リュシアンは当時の様子を思い出しながら自身の腕の中で眠る愛しい妻を見る。そしてその愛らしい寝顔に身体が疼き、彼女の頬にリップ音を鳴らして口づけを落とした。
「それにしても全然起きないね。普通はこういう未知の領域では熟睡できないはずなのに…やっぱりリュシアン君の腕の中だから安心して眠ってるのかな」
「そうだと嬉しいが、コハルは儚く脆いというのに神経は意外と図太い」
「へぇー。それはそれで心配だね。これほどまでに熟睡していたら寝込みを襲われた時に気づかないだろう。危なくないかい?」
「だから守護魔法や防御魔法を幾重にも掛けてある」
「物理と魔法、両方の反射攻撃魔法もだね。他にも相手に呪いが掛かる魔法に追跡魔法って沢山あるね」
「私が居ない時に何かあってからでは遅いからな」
「そうだね。あ、そうだ、はいこれ」
今思い出したと言わんばかりにヴェルゴナがリュシアンに筒状のアクセサリーを渡した。それはティアーキャッチャーという涙を保管する為に使用する道具だ。
「これは…鉱石で作られたティアーキャッチャーか?」
「うん。大正解」
「純度の高い良い代物だな。中身は入っていないようだが…?」
「それは僕が作った物だからね。新品さ」
「ヴェルゴナが?」
「言っただろう?今はハンドメイド作家だって」
「これほどまでの物が作れるようになったのか」
「うん。仲良くなったドワーフが作り方を教えてくれてね」
「そうか。で、これがどうした?」
「あげるよ。それ」
「俺に?良いのか?これほど純度の高い鉱石なら売れば相当な額になる。それに市場に出せばヴェルゴナの名も売れるだろう」
「良いんだ。リュシアン君に持っていてほしい。結婚祝いの品だと思って貰ってくれないかな」
「そうか。では有難く頂こう」
「うん。そうしてくれ」
二人の会話は夜が明けるまで続き、うっすらと差し込む光に小春達が目を覚ました。
「おはようございます」
「おはようコハル」
「コハルちゃんおはよう。よく眠れた?」
「は、はい」
小春はリュシアンの腕の中で爆睡していた事に驚き、寝起き姿を美しい二人にバッチリ見られた恥ずかしさから赤面する。そしてリュシアンの腕の中から素早く抜け出した。

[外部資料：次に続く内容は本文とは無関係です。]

-- ==== Sys2Proof/Machine/Drip.lean ====
section
/-! DEFINITION. Drip Evidence (chapter 4). -/

namespace Sys2Proof.Machine

open Sys2Proof

/-! ### Marks and records -/

/-- Adds a round to a mark that does not hold it (section 4.2). -/
def addMark (r : Half) (m : List Half) : List Half := if r ∈ m then m else m ++ [r]

/-- Removes a judged round from a mark (R80). -/
def dropMark (r : Half) (m : List Half) : List Half := m.filter fun x => decide (x ≠ r)

/-- A branch drip record that begins (Table 4-2). -/
def freshDrip : BranchDrip := ⟨0, [], false⟩

/-- A row record that begins (Table 4-3), with its blind flag. -/
def freshRow (blind : Bool) : RowRun :=
  { activeRun := 0, quietRun := 0, credited := [], evidence := [], result := none, blind := blind, staleRun := 0,
    stale := false, tail := .out }

/-- The presence of the node at index `i` of a bank is not PRESENT, so that a local row it serves is blind (R69,
R70, R73). -/
def sensorBlind (b : Bank) (nodes : List (NodeKey × NodeRun)) (i : Nat) : Bool :=
  match keyAt b i with
  | some k =>
    match assocGet k nodes with
    | some n => decide (n.presence ≠ .present)
    | none => true
  | none => true

/-- Changes the record of a row. -/
def setRow (k : RowKey) (f : RowRun → RowRun) (s : State) : State :=
  { s with de := { s.de with rows := assocMap k f s.de.rows } }

/-! ### Credit (R74, R75) -/

/-- The candidates of a row with their identities, in the order loaded. -/
def rowCandidates (b : Bank) (r : RowRec) : List (BranchId × Nat) :=
  r.cands.filterMap fun c => (identAt b c.branch).map fun x => (x, c.weight)

/-- One candidate gains its weight and is marked credited (R74). -/
def creditBranch (round : Half) (p : BranchId × Nat) (s : State) : State :=
  let gain := fun (d : BranchDrip) => { d with score := heldAt 255 (d.score + p.2), credited := addMark round d.credited }
  { s with de := { s.de with branches := assocMap p.1 gain s.de.branches } }

/-- A row is credited for the current round, once, and its credit event is raised (R74, R75). -/
def creditRow (k : RowKey) (s : State) : State :=
  match rowByKey s.ti.position s.ts.active k, assocGet k s.de.rows with
  | some (index, rec), some run =>
    let round := s.rt.number
    if round ∈ run.credited then s
    else
      let cs := rowCandidates s.ts.active rec
      let s1 := cs.foldl (fun s p => creditBranch round p s) s
      let s2 := setRow k (fun r => { r with credited := addMark round r.credited }) s1
      creditEvent k index (cs.map fun p => (p.1, scoreOf s2 p.1)) s2
  | _, _ => s

/-! ### Local samples (R72, R73) -/

/-- The unmapped mark with the node index `i` active in round `r` (R72). -/
def markUnmapped (r : Half) (i : Nat) (m : List (Half × Nat)) : List (Half × Nat) :=
  if m.any (fun p => decide (p.1 = r)) then assocMap r (fun j => min i j) m else m ++ [(r, i)]

/-- A local sample of the node at index `i`: `none` is unusable, else whether it is active (R72). -/
def localSample (i : Nat) (active : Option Bool) (s : State) : State :=
  let k : RowKey := ⟨0, i⟩
  let mark := setRow k (fun r => { r with evidence := addMark s.rt.number r.evidence })
  match active with
  | none => s
  | some act =>
    match rowByKey s.ti.position s.ts.active k with
    | some _ => if act then creditRow k (mark s) else mark s
    | none => if act then { s with de := { s.de with unmapped := markUnmapped s.rt.number i s.de.unmapped } } else s

/-- A DRIP node's presence has changed: the blind flag of the local row it serves follows (R73). -/
def rowPresence (i : Nat) (p : Presence) (s : State) : State :=
  setRow ⟨0, i⟩ (fun r => { r with blind := decide (p ≠ .present) }) s

/-! ### DROP REPORTs (R77, R78) -/

/-- The onset of a DROP REPORT: a flag code the spec does not define leaves it open (notes/assumptions/8.md). -/
def onsetOf (free : Nat) (b : Byte) : Bool :=
  match flagOf b with
  | some f => f
  | none => Config.freeFlag free

/-- A DROP REPORT consumed from the unit `src` (R77, R78). -/
def dropReport (src : Byte) (payload : List Byte) (s : State) : State :=
  match payload with
  | [node, drops, onset, _, _] =>
    let u := src.toNat
    let k : RowKey := ⟨u, node.toNat⟩
    if s.ts.activeFlag ∧ 1 ≤ u ∧ u ≤ 4 ∧ s.ti.position ≠ some u ∧ node.toNat ≤ 119 ∧
        (rowByKey s.ti.position s.ts.active k).isSome then
      let s0 := if (flagOf onset).isNone then useFree s else s
      let s1 := setRow k
        (fun r => { r with evidence := addMark s.rt.number r.evidence, staleRun := 0, stale := false }) s0
      if 1 ≤ drops.toNat ∨ onsetOf s.free onset then
        creditRow k (setRow k (fun r => { r with tail := .inside 0 }) s1)
      else s1
    else s
  | _ => s

/-! ### Judging the ended round (R80 to R86) -/

/-- The tail count rises; at 15 the tail ends (R79). -/
def tailUp : Tail → Tail
  | .out => .out
  | .inside n => if 15 ≤ n + 1 then .out else .inside (n + 1)

/-- A local row's classification of round `r` (R81). -/
def judgeLocal (r : Half) (x : RowRun) : RowRun :=
  if r ∈ x.credited then { x with result := some .active, activeRun := heldAt 255 (x.activeRun + 1), quietRun := 0 }
  else if r ∈ x.evidence then { x with result := some .quiet, activeRun := 0, quietRun := heldAt 255 (x.quietRun + 1) }
  else if x.blind then { x with result := some .blind }
  else { x with result := some .silent }

/-- A remote row's classification of round `r`, its tail and its STALE mark (R79, R82, R83). -/
def judgeRemote (r : Half) (x : RowRun) : RowRun :=
  if r ∈ x.credited then
    { x with result := some .active, activeRun := heldAt 255 (x.activeRun + 1), quietRun := 0, staleRun := 0, tail := .inside 0 }
  else if r ∈ x.evidence then
    { x with result := some .quiet, activeRun := 0, quietRun := heldAt 255 (x.quietRun + 1), staleRun := 0, tail := tailUp x.tail }
  else if x.tail ≠ .out then
    let run := heldAt 255 (x.staleRun + 1)
    { x with result := some .stale, staleRun := run, stale := x.stale || decide (3 ≤ run), tail := tailUp x.tail }
  else if x.stale then { x with result := some .stale }
  else { x with result := some .quiet, activeRun := 0, quietRun := heldAt 255 (x.quietRun + 1), staleRun := 0 }

/-- A row's judgement (R81, R82). -/
def judgeRow (r : Half) (p : RowKey × RowRun) : RowKey × RowRun :=
  (p.1, if p.1.unit = 0 then judgeLocal r p.2 else judgeRemote r p.2)

/-- A branch's fade and its credited-last-round flag (R84). -/
def fadeBranch (fade : Nat) (r : Half) (d : BranchDrip) : BranchDrip :=
  if r ∈ d.credited then { d with creditedLast := true } else { d with score := d.score - fade, creditedLast := false }

/-- UNMAPPED_DRIP after round `r` (R86). -/
def judgeUnmapped (r : Half) (m : List (Half × Nat)) (c : Condition) : Condition := follow c (assocGet r m)

/-- What the round-end event gives for a row (R85). -/
def reportOf (x : RowRun) : RowReport := ⟨x.result, x.activeRun, x.quietRun, x.blind, x.staleRun, x.stale⟩

/-- Steps 1 to 3 of the judgement of round `r`: rows, fade, UNMAPPED_DRIP (R80). -/
def judgeEvidence (fade : Nat) (r : Half) (d : DripBlock) : DripBlock :=
  { d with
    rows := d.rows.map (judgeRow r)
    branches := assocAll (fadeBranch fade r) d.branches
    unmappedDrip := judgeUnmapped r d.unmapped d.unmappedDrip }

/-- Step 5 of the judgement: the judged round leaves every mark (R80). -/
def dropRound (r : Half) (d : DripBlock) : DripBlock :=
  { d with
    rows := assocAll (fun x => { x with credited := dropMark r x.credited, evidence := dropMark r x.evidence }) d.rows
    branches := assocAll (fun x => { x with credited := dropMark r x.credited }) d.branches
    unmapped := d.unmapped.filter fun p => decide (p.1 ≠ r) }

/-- The round-end event's reports, in row index order of the ended round's bank (R85). -/
def roundReports (s : State) : List (RowKey × RowReport) :=
  (rowList s.ti.position s.ts.active).filterMap fun p => (assocGet p.2 s.de.rows).map fun x => (p.2, reportOf x)

/-- Drip Evidence's work at a round start after the first, for the ended round `r` (R80). -/
def dripRoundStart (r : Half) (s : State) : State :=
  let s1 := { s with de := judgeEvidence (settings s).fade r s.de }
  let s2 := roundEndEvent r (roundReports s1) s1
  { s2 with de := dropRound r s2.de }

/-! ### The bank switch (R69, R70) -/

/-- The branch drip records at a bank switch: kept by identity, else begun. -/
def carryDrips (incoming : Bank) (old : List (BranchId × BranchDrip)) : List (BranchId × BranchDrip) :=
  (branchList incoming).map fun p => (p.2, (assocGet p.2 old).getD freshDrip)

/-- The row records at a bank switch: kept by resolved key, else begun; the blind flag of a local row is set from
the presence of the node now at its index. -/
def carryRows (pos : Option Nat) (incoming : Bank) (nodes : List (NodeKey × NodeRun)) (old : List (RowKey × RowRun)) :
    List (RowKey × RowRun) :=
  (rowList pos incoming).map fun p =>
    let blind := decide (p.2.unit = 0) && sensorBlind incoming nodes p.2.node
    (p.2, { (assocGet p.2 old).getD (freshRow blind) with blind := blind })

end Sys2Proof.Machine
end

各自洗浄魔法で身を整え、朝の支度を済ませる。洗浄魔法は体の細部まで分かっていないと発動しない中級魔法のため、小春の洗浄は世話師猫の文二が行っている。
文二が小春の体を細部まで分かっているのはリュシアンの邸でよく一緒に風呂に入っているからだ。リュシアンとしては小春の身を守る為にも、もちろん性的な意味でも彼女の体を細部まで知りたいと思っている。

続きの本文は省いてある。